**Work task**
From the data underneath, reproduce exactly the stretch that begins at the line with "t rx frame clean s" and ends after the line with "execOfferLapse_keeps t s".

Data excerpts
________________________

-- ==== Sys2Proof/Laws/Step.lean ====
section
/-! SUPPORT. One step: every command completes, and every step keeps what State.Keeps says. -/

namespace Sys2Proof.Machine

/-- Every command completes with a next state that keeps the queue, the part, the fuses and the invariants. -/
theorem exec_keeps (i : Instr) (s : State) : s.Completes (exec i s) := by
  cases i with
  | powerOnReset t aonFell => exact execPowerOnReset_keeps t aonFell s
  | powerOnResetRelease t => exact execPowerOnResetRelease_keeps t s
  | safetySupplyFault t => exact execSafetySupplyFault_keeps t s
  | safetySupplyRecovery t => exact execSafetySupplyRecovery_keeps t s
  | memorySupplyLoss t => exact execMemorySupplyLoss_keeps t s
  | fastConverterSupplyLoss t => exact execFastConverterSupplyLoss_keeps t s
  | aonTemperature t degC => exact execAonTemperature_keeps t degC s
  | provingWindow t src w => exact execProvingWindow_keeps t src w s
  | sourceMissing t src => exact execSourceMissing_keeps t src s
  | noReference t aon => exact execNoReference_keeps t aon s
  | lockAttempt t found => exact execLockAttempt_keeps t found s
  | pllALock t => exact execPllALock_keeps t s
  | rootRelease t => exact execRootRelease_keeps t s
  | lossOfLock t aon => exact execLossOfLock_keeps t aon s
  | referenceSelect t src => exact execReferenceSelect_keeps t src s
  | gateClose t block => exact execGateClose_keeps t block s
  | pllBEnable t j v => exact execPllBEnable_keeps t j v s
  | pllBDisable t j v => exact execPllBDisable_keeps t j v s
  | pllBTargetWrite t j v => exact execPllBTargetWrite_keeps t j v s
  | pllBUnlock t => exact execPllBUnlock_keeps t s
  | pllBRelock t => exact execPllBRelock_keeps t s
  | flashHeaderRead t hdrA hdrB => exact execFlashHeaderRead_keeps t hdrA hdrB s
  | payloadRead t payload => exact execPayloadRead_keeps t payload s
  | secRecoveryStart t v => exact execSecRecoveryStart_keeps t v s
  | recoveryFetchDone t image => exact execRecoveryFetchDone_keeps t image s
  | sysReset t v => exact execSysReset_keeps t v s
  | managementWatchdog t => exact execManagementWatchdog_keeps t s
  | hostLinkReset t => exact execHostLinkReset_keeps t s
  | busMasterEnable t c z => exact execBusMasterEnable_keeps t c z s
  | sysLock t v => exact execSysLock_keeps t v s
  | readIdentity t => exact execReadIdentity_keeps t s
  | attest t buf => exact execAttest_keeps t buf s
  | commitVersion t burnt => exact execCommitVersion_keeps t burnt s
  | programOwnerKey t buf w => exact execProgramOwnerKey_keeps t buf w s
  | revokeOwnerKey t buf burnt => exact execRevokeOwnerKey_keeps t buf burnt s
  | setOwnerEnforce t burnt => exact execSetOwnerEnforce_keeps t burnt s
  | sysModeReq t v => exact execSysModeReq_keeps t v s
  | setMode t => exact execSetMode_keeps t s
  | configLoad t buf => exact execConfigLoad_keeps t buf s
  | nop t => exact execNop_keeps t s
  | poll t => exact execPoll_keeps t s
  | doorbellRead t slots => exact execDoorbellRead_keeps t slots s
  | descriptorFetch t ring descs => exact execDescriptorFetch_keeps t ring descs s
  | ringEnable t ring v => exact execRingEnable_keeps t ring v s
  | ringStop t ring v => exact execRingStop_keeps t ring v s
  | setpoint t => exact execSetpoint_keeps t s
  | registerWrite t off v be => exact execRegisterWrite_keeps t off v be s
  | loRead t off => exact execLoRead_keeps t off s
  | timNowRead t off => exact execTimNowRead_keeps t off s
  | timPpsInRead t => exact execTimPpsInRead_keeps t s
  | adcResultRead t n => exact execAdcResultRead_keeps t n s
  | milDataRead t => exact execMilDataRead_keeps t s
  | updateInstant t => exact execUpdateInstant_keeps t s
  | timCtrlSet t v => exact execTimCtrlSet_keeps t v s
  | timTargetWrite t v => exact execTimTargetWrite_keeps t v s
  | ptpSourceLost t => exact execPtpSourceLost_keeps t s
  | ppsSourceLost t => exact execPpsSourceLost_keeps t s
  | holdoverExpired t => exact execHoldoverExpired_keeps t s
  | ppsOutRise t => exact execPpsOutRise_keeps t s
  | ppsOutFall t => exact execPpsOutFall_keeps t s
  | ppsInEdge t edge servo => exact execPpsInEdge_keeps t edge servo s
  | stationFrame t port sIn sOut frame est steer => exact execStationFrame_keeps t port sIn sOut frame est steer s
  | pdelayReqSend t port t1 => exact execPdelayReqSend_keeps t port t1 s
  | stationLinkDown t port => exact execStationLinkDown_keeps t port s
  | transmit t buf sOut => exact execTransmit_keeps t buf sOut s
  | bellAdd t buf => exact execBellAdd_keeps t buf s
  | bellCancel t => exact execBellCancel_keeps t s
  | bellFire t => exact execBellFire_keeps t s
  | writeInput t => exact execWriteInput_keeps t s
  | writeParam t => exact execWriteParam_keeps t s
  | changeMode t => exact execChangeMode_keeps t s
  | captureArm t => exact execCaptureArm_keeps t s
  | captureForce t => exact execCaptureForce_keeps t s
  | phaseStep t => exact execPhaseStep_keeps t s
  | calibrateLink t => exact execCalibrateLink_keeps t s
  | calibrateDelayLine t => exact execCalibrateDelayLine_keeps t s
  | calibrateAdc t => exact execCalibrateAdc_keeps t s
  | calibrateFad t => exact execCalibrateFad_keeps t s
  | cellRetire t => exact execCellRetire_keeps t s
  | cellReturn t => exact execCellReturn_keeps t s
  | emitFrame t => exact execEmitFrame_keeps t s
  | downstreamFrame t p => exact execDownstreamFrame_keeps t p s
  | upstreamFrame t p rx frame clean => exact execUpstreamFrame_keeps t p rx frame clean s
  | upstreamSlotClose t p n => exact execUpstreamSlotClose_keeps t p n s
  | cellLos t p => exact execCellLos_keeps t p s
  | advanceStep t p n => exact execAdvanceStep_keeps t p n s
  | lnkEnable t p v => exact execLnkEnable_keeps t p v s
  | lnkDisable t p v => exact execLnkDisable_keeps t p v s
  | lnkRetrain t p v => exact execLnkRetrain_keeps t p v s
  | lnkGenerationWrite t p v => exact execLnkGenerationWrite_keeps t p v s
  | mailbox t buf => exact execMailbox_keeps t buf s
  | paramRead t buf => exact execParamRead_keeps t buf s
  | paramWrite t buf => exact execParamWrite_keeps t buf s
  | inputClose t g task => exact execInputClose_keeps t g task s
  | taskStep t task => exact execTaskStep_keeps t task s
  | taskCommit t task => exact execTaskCommit_keeps t task s
  | telemetryRecord t => exact execTelemetryRecord_keeps t s
  | millLoad t buf => exact execMillLoad_keeps t buf s
  | millParam t => exact execMillParam_keeps t s
  | freezePoint t g => exact execFreezePoint_keeps t g s
  | groupBoundary t g hits => exact execGroupBoundary_keeps t g hits s
  | gceForceCommit t v => exact execGceForceCommit_keeps t v s
  | delayLineUpdate t n hits => exact execDelayLineUpdate_keeps t n hits s
  | localEdge t n => exact execLocalEdge_keeps t n s
  | legOutEnWrite t v => exact execLegOutEnWrite_keeps t v s
  | legRdyLoss t p => exact execLegRdyLoss_keeps t p s
  | blankingEnd t n => exact execBlankingEnd_keeps t n s
  | desaturation t p => exact execDesaturation_keeps t p s
  | softOffHoldEnd t n => exact execSoftOffHoldEnd_keeps t n s
  | legBootEmptyClear t w v => exact execLegBootEmptyClear_keeps t w v s
  | boundarySpan t c g => exact execBoundarySpan_keeps t c g s
  | precisionResult t c raw => exact execPrecisionResult_keeps t c raw s
  | precisionLinkError t c => exact execPrecisionLinkError_keeps t c s
  | sequencerStep t => exact execSequencerStep_keeps t s
  | adcSeqStart t v => exact execAdcSeqStart_keeps t v s
  | adcSeqStop t v => exact execAdcSeqStop_keeps t v s
  | adcInjStart t v => exact execAdcInjStart_keeps t v s
  | injectedSpan t => exact execInjectedSpan_keeps t s
  | adcCalStart t v => exact execAdcCalStart_keeps t v s
  | calibrationStart t c raw => exact execCalibrationStart_keeps t c raw s
  | calibrationEnd t c => exact execCalibrationEnd_keeps t c s
  | adcCalGainWrite t c b v => exact execAdcCalGainWrite_keeps t c b v s
  | fastSample t n at_ raw => exact execFastSample_keeps t n at_ raw s
  | fastLinkError t n at_ => exact execFastLinkError_keeps t n at_ s
  | fadCalStart t v => exact execFadCalStart_keeps t v s
  | fastCalibrationEnd t n => exact execFastCalibrationEnd_keeps t n s
  | fadCalGainWrite t c b v => exact execFadCalGainWrite_keeps t c b v s
  | healthLeak t kind => exact execHealthLeak_keeps t kind s
  | bypassDeadline t p => exact execBypassDeadline_keeps t p s
  | returnTimeout t p => exact execReturnTimeout_keeps t p s
  | retire t => exact execRetire_keeps t s
  | returnCh t => exact execReturnCh_keeps t s
  | lnkHlthClear t h v => exact execLnkHlthClear_keeps t h v s
  | pairFrame t rx frame clean => exact execPairFrame_keeps t rx frame clean s
  | peerLost t => exact execPeerLost_keeps t s
  | hashTimeout t g b => exact execHashTimeout_keeps t g b s
  | verifyDone t reproduced => exact execVerifyDone_keeps t reproduced s
  | verifyTimeout t => exact execVerifyTimeout_keeps t s
  | pairHandover t => exact execPairHandover_keeps t s
  | offerLapse t => exact execOfferLapse_keeps t s
  | handoverSwitch t => exact execHandoverSwitch_keeps t s
  | failedEntry t => exact execFailedEntry_keeps t s
  | followTimeout t => exact execFollowTimeout_keeps t s
  | arm t => exact execArm_keeps t s
  | force t => exact execForce_keeps t s
  | abort t => exact execAbort_keeps t s
  | copyOut t c => exact execCopyOut_keeps t c s
  | release t => exact execRelease_keeps t s
  | recordEnd t u => exact execRecordEnd_keeps t u s
  | sequenceTimer t j => exact execSequenceTimer_keeps t j s
  | capSeqEnable t j v => exact execCapSeqEnable_keeps t j v s
  | pmuEnable t v => exact execPmuEnable_keeps t v s
  | pmuStop t v => exact execPmuStop_keeps t v s
  | phasorReport t => exact execPhasorReport_keeps t s
  | safetyCycle t inp => exact execSafetyCycle_keeps t inp s
  | channelASilence t => exact execChannelASilence_keeps t s
  | consumerWatchdog t c => exact execConsumerWatchdog_keeps t c s
  | outputTest t j low h l => exact execOutputTest_keeps t j low h l s
  | safOutClear t v => exact execSafOutClear_keeps t v s
  | safConfirm t v => exact execSafConfirm_keeps t v s
  | safetyPdu t buf => exact execSafetyPdu_keeps t buf s
  | wchLatchClear t w v => exact execWchLatchClear_keeps t w v s
  | wchForce t w v => exact execWchForce_keeps t w v s
  | wchIrqClear t v => exact execWchIrqClear_keeps t v s
  | wchIrqEnable t v => exact execWchIrqEnable_keeps t v s
  | wchErrnLevel t v => exact execWchErrnLevel_keeps t v s
  | errnPulseEnd t => exact execErrnPulseEnd_keeps t s
  | bookWrite t first second => exact execBookWrite_keeps t first second s
  | bookScan t bad linkRun => exact execBookScan_keeps t bad linkRun s
  | rateRefill t => exact execRateRefill_keeps t s
  | bookRead t => exact execBookRead_keeps t s
  | bookClear t pass => exact execBookClear_keeps t pass s
  | temperatureResult t k m => exact execTemperatureResult_keeps t k m s
  | thermalShutdown t aon => exact execThermalShutdown_keeps t aon s
  | thermalRestart t => exact execThermalRestart_keeps t s
  | vtuneMargin t high => exact execVtuneMargin_keeps t high s
  | stationLinkUp t port => exact execStationLinkUp_keeps t port s
  | pairLaneAlignmentLoss t lane => exact execPairLaneAlignmentLoss_keeps t lane s
  | legRdyReturn t p => exact execLegRdyReturn_keeps t p s
  | memorySupplyRecovery t => exact execMemorySupplyRecovery_keeps t s
  | fastConverterSupplyRecovery t => exact execFastConverterSupplyRecovery_keeps t s
  | calibrationSpan t c raw => exact execCalibrationSpan_keeps t c raw s
  | pairFrameForm t => exact execPairFrameForm_keeps t s

/-- Every command ends with a settled state. -/
theorem exec_settles (i : Instr) (s : State) : ∃ u : State, exec i s = .next u.settle := by
  cases i <;> exact ⟨_, rfl⟩

theorem exec_settled (i : Instr) (s t : State) (h : exec i s = .next t) : t.Settled := by
  obtain ⟨u, e⟩ := exec_settles i s
  rw [e] at h
  cases h
  exact State.settle_settled u

end Sys2Proof.Machine
end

________________________

**Your response**
  | pairFrame t rx frame clean => exact execPairFrame_keeps t rx frame clean s
  | peerLost t => exact execPeerLost_keeps t s
  | hashTimeout t g b => exact execHashTimeout_keeps t g b s
  | verifyDone t reproduced => exact execVerifyDone_keeps t reproduced s
  | verifyTimeout t => exact execVerifyTimeout_keeps t s
  | pairHandover t => exact execPairHandover_keeps t s
  | offerLapse t => exact execOfferLapse_keeps t s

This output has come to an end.